Purpose: : Mutations in the RP1 gene cause 5-7% of dominant RP. The pathogenesis of the RP1 form of RP is not completely understood. To help elucidate the function of the RP1 protein and the mechanism by which mutations in RP1 lead to photoreceptor cell death, we previously generated a mutant Rp1 allele which mimics the most commonly observed mutation in human RP1. Mice homozygous for this mutant allele, designated Rp1-myc, undergo a rapid-onset retinal degeneration. In contrast, photoreceptors of heterozygous Rp1-myc mice on a mixed 129 - C57B6/J background remain healthy over a period of 18 months. In order to investigate the influence of genetic background on the course of the retinal degeneration in the Rp1-myc mice, we generated three strains of congenic Rp1-myc mice on different genetic backgrounds.
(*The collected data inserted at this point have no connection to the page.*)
/-! ### Chime -/

theorem chmLatch_kept {z0 : Origin} {s : State} (h0 : Kept z0 s) :
    Kept z0 (chmLatch s) := by
  unfold chmLatch
  try dsimp only
  repeat' first
    | with_reducible assumption | with_reducible exact Kept.refl _ _ | split
    | (fail_if_no_progress with_reducible refine Kept.lit ?_)

theorem calRefused_kept {z0 : Origin} {s : State} {kind taken : Nat} (h0 : Kept z0 s) :
    Kept z0 (calRefused s kind taken) := by
  unfold calRefused
  try dsimp only
  repeat' first
    | with_reducible assumption | with_reducible exact Kept.refl _ _ | with_reducible apply deviceEvent_kept | split

theorem vfPut_kept {z0 : Origin} {s : State} {k : Nat} {v : Option VfRec} (h0 : Kept z0 s) :
    Kept z0 (vfPut s k v) := by
  unfold vfPut
  try dsimp only
  repeat' first
    | with_reducible assumption | with_reducible exact Kept.refl _ _ | split
    | (fail_if_no_progress with_reducible refine Kept.lit ?_)

theorem testVf_kept {z0 : Origin} {s : State} (h0 : Kept z0 s) :
    Kept z0 (testVf s) := by
  unfold testVf
  try dsimp only
  repeat' first
    | with_reducible assumption | with_reducible exact Kept.refl _ _ | with_reducible apply vfPut_kept
    | with_reducible apply calRefused_kept | with_reducible apply Kept.ite
    | (with_reducible apply Kept.foldl; intro _ _ _; try dsimp only)
    | (with_reducible apply Kept.foldl1; intro _ _ _; try dsimp only) | split
    | (fail_if_no_progress with_reducible refine Kept.lit ?_)

theorem testChannels_kept {z0 : Origin} {s : State} (h0 : Kept z0 s) :
    Kept z0 (testChannels s) := by
  unfold testChannels
  try dsimp only
  repeat' first
    | with_reducible assumption | with_reducible exact Kept.refl _ _ | with_reducible apply calRefused_kept
    | with_reducible apply channelPut_kept | with_reducible apply Kept.ite
    | (with_reducible apply Kept.foldl; intro _ _ _; try dsimp only)
    | (with_reducible apply Kept.foldl1; intro _ _ _; try dsimp only) | split
    | (fail_if_no_progress with_reducible refine Kept.lit ?_)

theorem testLinks_kept {z0 : Origin} {s : State} (h0 : Kept z0 s) :
    Kept z0 (testLinks s) := by
  unfold testLinks
  try dsimp only
  repeat' first
    | with_reducible assumption | with_reducible exact Kept.refl _ _ | with_reducible apply calRefused_kept
    | with_reducible apply linkTrain_kept | with_reducible apply linkUpdate_kept | with_reducible apply Kept.ite
    | (with_reducible apply Kept.foldl; intro _ _ _; try dsimp only)
    | (with_reducible apply Kept.foldl1; intro _ _ _; try dsimp only) | split
    | (fail_if_no_progress with_reducible refine Kept.lit ?_)

theorem testBaseline_kept {z0 : Origin} {s : State} (h0 : Kept z0 s) :
    Kept z0 (testBaseline s) := by
  unfold testBaseline
  try dsimp only
  repeat' first
    | with_reducible assumption | with_reducible exact Kept.refl _ _ | with_reducible apply calRefused_kept
    | with_reducible apply Kept.ite | split | (fail_if_no_progress with_reducible refine Kept.lit ?_)

theorem vddSet_kept {z0 : Origin} {s : State} (h0 : Kept z0 s) :
    Kept z0 (vddSet s) := by
  unfold vddSet
  try dsimp only
  repeat' first
    | with_reducible assumption | with_reducible exact Kept.refl _ _ | with_reducible apply Kept.ite | split
    | (fail_if_no_progress with_reducible refine Kept.lit ?_)

theorem factorsUpdate_kept {z0 : Origin} {s : State} {p : Nat} (h0 : Kept z0 s) :
    Kept z0 (factorsUpdate s p) := by
  unfold factorsUpdate
  try dsimp only
  repeat' first
    | with_reducible assumption | with_reducible exact Kept.refl _ _ | with_reducible apply raiseFault_kept
    | with_reducible apply Kept.ite | (with_reducible apply Kept.foldl; intro _ _ _; try dsimp only)
    | (with_reducible apply Kept.foldl1; intro _ _ _; try dsimp only) | with_reducible apply KeptOpt.getD | split
    | (fail_if_no_progress with_reducible refine Kept.lit ?_)

theorem abandonTouching_kept {z0 : Origin} {s : State} {d : Nat} (h0 : Kept z0 s) :
    Kept z0 (abandonTouching s d) := by
  unfold abandonTouching
  try dsimp only
  repeat' first
    | with_reducible assumption | with_reducible exact Kept.refl _ _ | with_reducible apply opAbandon_kept
    | (with_reducible apply Kept.foldl; intro _ _ _; try dsimp only)
    | (with_reducible apply Kept.foldl1; intro _ _ _; try dsimp only) | split

theorem tripDie_kept {z0 : Origin} {s : State} {i : Nat} (h0 : Kept z0 s) :
    Kept z0 (tripDie s i) := by
  unfold tripDie
  try dsimp only
  repeat' first
    | with_reducible assumption | with_reducible exact Kept.refl _ _ | with_reducible apply abandonTouching_kept
    | with_reducible apply stopGallery_kept | with_reducible apply stopMemory_kept | with_reducible apply stopDome_kept
    | with_reducible apply opAbandon_kept | with_reducible apply Kept.ite
    | (with_reducible apply Kept.foldl; intro _ _ _; try dsimp only)
    | (with_reducible apply Kept.foldl1; intro _ _ _; try dsimp only) | split
    | (fail_if_no_progress with_reducible refine Kept.lit ?_)

theorem tripAll_kept {z0 : Origin} {s : State} {sensors : List (Option Int)} (h0 : Kept z0 s) :
    Kept z0 (tripAll s sensors) := by
  unfold tripAll
  try dsimp only
  repeat' first
    | with_reducible assumption | with_reducible exact Kept.refl _ _ | with_reducible apply tripDie_kept
    | with_reducible apply raiseFault_kept | with_reducible apply Kept.ite
    | (with_reducible apply Kept.foldl; intro _ _ _; try dsimp only)
    | (with_reducible apply Kept.foldl1; intro _ _ _; try dsimp only) | split

theorem sensorFails_kept {z0 : Origin} {s : State} {sensors : List (Option Int)} (h0 : Kept z0 s) :
    Kept z0 (sensorFails s sensors) := by
  unfold sensorFails
  try dsimp only
  repeat' first
    | with_reducible assumption | with_reducible exact Kept.refl _ _ | with_reducible apply raiseFault_kept
    | with_reducible apply Kept.ite | (with_reducible apply Kept.foldl; intro _ _ _; try dsimp only)
    | (with_reducible apply Kept.foldl1; intro _ _ _; try dsimp only) | split

theorem grantAll_kept {z0 : Origin} {s : State} (h0 : Kept z0 s) :
    Kept z0 (grantAll s) := by
  unfold grantAll
  try dsimp only
  repeat' first
    | with_reducible assumption | with_reducible exact Kept.refl _ _ | with_reducible apply Kept.ite
    | (with_reducible apply Kept.foldl; intro _ _ _; try dsimp only)
    | (with_reducible apply Kept.foldl1; intro _ _ _; try dsimp only) | split
    | (fail_if_no_progress with_reducible refine Kept.lit ?_)

theorem payOwed_kept {z0 : Origin} {s : State} (h0 : Kept z0 s) :
    Kept z0 (payOwed s) := by
  unfold payOwed
  try dsimp only
  repeat' first
    | with_reducible assumption | with_reducible exact Kept.refl _ _ | with_reducible apply payBursts_kept
    | with_reducible apply turretPut_kept | with_reducible apply Kept.ite
    | (with_reducible apply Kept.foldl; intro _ _ _; try dsimp only)
    | (with_reducible apply Kept.foldl1; intro _ _ _; try dsimp only) | (with_reducible intro _; try dsimp only) | split
    | (fail_if_no_progress with_reducible refine Kept.lit ?_)

theorem periodEnd_kept {z0 : Origin} {s : State} {sensors : List (Option Int)} {watts : Nat} (h0 : Kept z0 s) :
    Kept z0 (periodEnd s sensors watts) := by
  unfold periodEnd
  try dsimp only
  repeat' first
    | with_reducible assumption | with_reducible exact Kept.refl _ _ | with_reducible apply sensorFails_kept
    | with_reducible apply tripAll_kept | with_reducible apply factorsUpdate_kept | with_reducible apply vddSet_kept
    | with_reducible apply testBaseline_kept | with_reducible apply testLinks_kept
    | with_reducible apply testChannels_kept | with_reducible apply testVf_kept | with_reducible apply Kept.ite
    | with_reducible apply KeptOpt.getD | split | (fail_if_no_progress with_reducible refine Kept.lit ?_)

theorem gapStart_kept {z0 : Origin} {s : State} (h0 : Kept z0 s) :
    Kept z0 (gapStart s) := by
  unfold gapStart
  try dsimp only
  repeat' first
    | with_reducible assumption | with_reducible exact Kept.refl _ _ | with_reducible apply Kept.ite | split
    | (fail_if_no_progress with_reducible refine Kept.lit ?_)

theorem patternTemp_kept {z0 : Origin} {s : State} (h0 : Kept z0 s) :
    Kept z0 (patternTemp s).2 := by
  unfold patternTemp
  try dsimp only
  repeat' first
    | with_reducible assumption | with_reducible exact Kept.refl _ _ | with_reducible apply drawFree_kept
    | with_reducible apply Kept.ite | split

theorem recalDone_kept {z0 : Origin} {s : State} {volt : Nat} (h0 : Kept z0 s) :
    Kept z0 (recalDone s volt) := by
  unfold recalDone
  try dsimp only
  repeat' first
    | with_reducible assumption | with_reducible exact Kept.refl _ _ | with_reducible apply patternTemp_kept
    | with_reducible apply vfPut_kept | with_reducible apply Kept.ite | split
    | (fail_if_no_progress with_reducible refine Kept.lit ?_)

theorem pathTrip_kept {z0 : Origin} {s : State} {b : Nat} (h0 : Kept z0 s) :
    Kept z0 (pathTrip s b) := by
  unfold pathTrip
  try dsimp only
  repeat' first
    | with_reducible assumption | with_reducible exact Kept.refl _ _ | with_reducible apply raiseFault_kept
    | with_reducible apply regCount_kept | split | (fail_if_no_progress with_reducible refine Kept.lit ?_)

theorem gateSlot_kept {z0 : Origin} {s : State} {slot : Nat} (h0 : Kept z0 s) :
    Kept z0 (gateSlot s slot) := by
  unfold gateSlot
  try dsimp only
  repeat' first
    | with_reducible assumption | with_reducible exact Kept.refl _ _ | with_reducible apply belfryPut_kept
    | with_reducible apply Kept.ite | split | (fail_if_no_progress with_reducible refine Kept.lit ?_)

theorem pllStop_kept {z0 : Origin} {s : State} {b : Nat} (h0 : Kept z0 s) :
    Kept z0 (pllStop s b) := by
  unfold pllStop
  try dsimp only
  repeat' first
    | with_reducible assumption | with_reducible exact Kept.refl _ _ | with_reducible apply belfryPut_kept
    | with_reducible apply Kept.ite | split | (fail_if_no_progress with_reducible refine Kept.lit ?_)

theorem busyNote_kept {z0 : Origin} {s : State} {b : Nat} (h0 : Kept z0 s) :
    Kept z0 (busyNote s b) := by
  unfold busyNote
  try dsimp only
  repeat' first
    | with_reducible assumption | with_reducible exact Kept.refl _ _ | with_reducible apply belfryPut_kept
    | with_reducible apply Kept.ite | (with_reducible apply Kept.foldl; intro _ _ _; try dsimp only)
    | (with_reducible apply Kept.foldl1; intro _ _ _; try dsimp only) | split
    | (fail_if_no_progress with_reducible refine Kept.lit ?_)

theorem chimeNote_kept {z0 : Origin} {s : State} (h0 : Kept z0 s) :
    Kept z0 (chimeNote s) := by
  unfold chimeNote
  try dsimp only
  repeat' first
    | with_reducible assumption | with_reducible exact Kept.refl _ _ | with_reducible apply busyNote_kept
    | with_reducible apply Kept.ite | (with_reducible apply Kept.foldl; intro _ _ _; try dsimp only)
    | (with_reducible apply Kept.foldl1; intro _ _ _; try dsimp only) | split
    | (fail_if_no_progress with_reducible refine Kept.lit ?_)

/-! ### Boot -/

theorem railNominal_kept {z0 : Origin} {s : State} {i : Nat} (h0 : Kept z0 s) :
    Kept z0 (railNominal s i).2 := by
  unfold railNominal
  try dsimp only
  repeat' first
    | with_reducible assumption | with_reducible exact Kept.refl _ _ | with_reducible apply drawFree_kept
    | with_reducible apply Kept.ite | split

theorem railEnable_kept {z0 : Origin} {s : State} (h0 : Kept z0 s) :
    Kept z0 (railEnable s) := by
  unfold railEnable
  try dsimp only
  repeat' first
    | with_reducible assumption | with_reducible exact Kept.refl _ _ | with_reducible apply Kept.ite | split
    | (fail_if_no_progress with_reducible refine Kept.lit ?_)

/-- The stage that begins is the one that runs, or 2 or 3 after 1 or 2 of a boot that kept KREF. -/
theorem stageNow_cases {s : State} (w : bootOk s.fin = true) :
    stageNow s = s.fin.stage ∨
      (1 ≤ s.fin.stage ∧ s.fin.stage ≤ 2 ∧ 2 ≤ stageNow s ∧ stageNow s ≤ 3 ∧ s.fin.krefLostBoot = false) := by
  have hk : s.fin.stage = 2 → s.fin.krefLostBoot = false := by
    intro h
    simp only [bootOk, Bool.and_eq_true, Bool.or_eq_true, decide_eq_true_eq, h] at w
    simpa using w.1.1.2
  unfold stageNow
  dsimp only
  split
  · exact .inl rfl
  · split
    · rename_i h
      right
      have hl : s.fin.krefLostBoot = false := by simpa using h.2.2.2.2
      split <;> simp_all
    · split
      · rename_i h
        right
        exact ⟨by omega, by omega, by omega, by omega, hk h.1⟩
      · exact .inl rfl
Methods: : To generate the congenic Rp1-myc strains of mice, we crossed the Rp1-myc allele onto the pigmented C57BL/6J, DBA/1J backgrounds and the albino A/J background for 7-9 generations. The retinal function of heterozygous congenic mice and littermate controls in all three backgrounds was characterized by ERG analysis. Retinal morphology and ultrastructure were assessed by light and electron microscopy.

Results: : In the N9 C57BL/6J and DBA/1J congenic Rp1-myc mice, retinal function and morphology were identical to wild-type littermate controls up to 18 months of age. In the A/J albino Rp1-myc mice, retinas of the N7 heterozygous mice showed significant degenerative changes by 14 months of age. The thickness of outer nuclear layer and the outer-segment length were reduced by approximately 50% compared to wild-type littermate controls. The rod ERG response was also reduced by approximately 40%. Evaluation of retinal function in N8 and N9 A/J-Rp1-myc mice is in progress.

Conclusions: : Albino Rp1-myc mice have significant degeneration of photoreceptors compared to pigmented Rp1-myc mice on C57BL/6J and DBA/1J backgrounds. These results are consistent with the hypothesis that phenotypic expression of RP1 disease is dependent, at least in part, on sequence alterations in other genes. The congenic mice generated for these analyses provide a valuable resource to identify the genes which modify the severity of RP1 disease.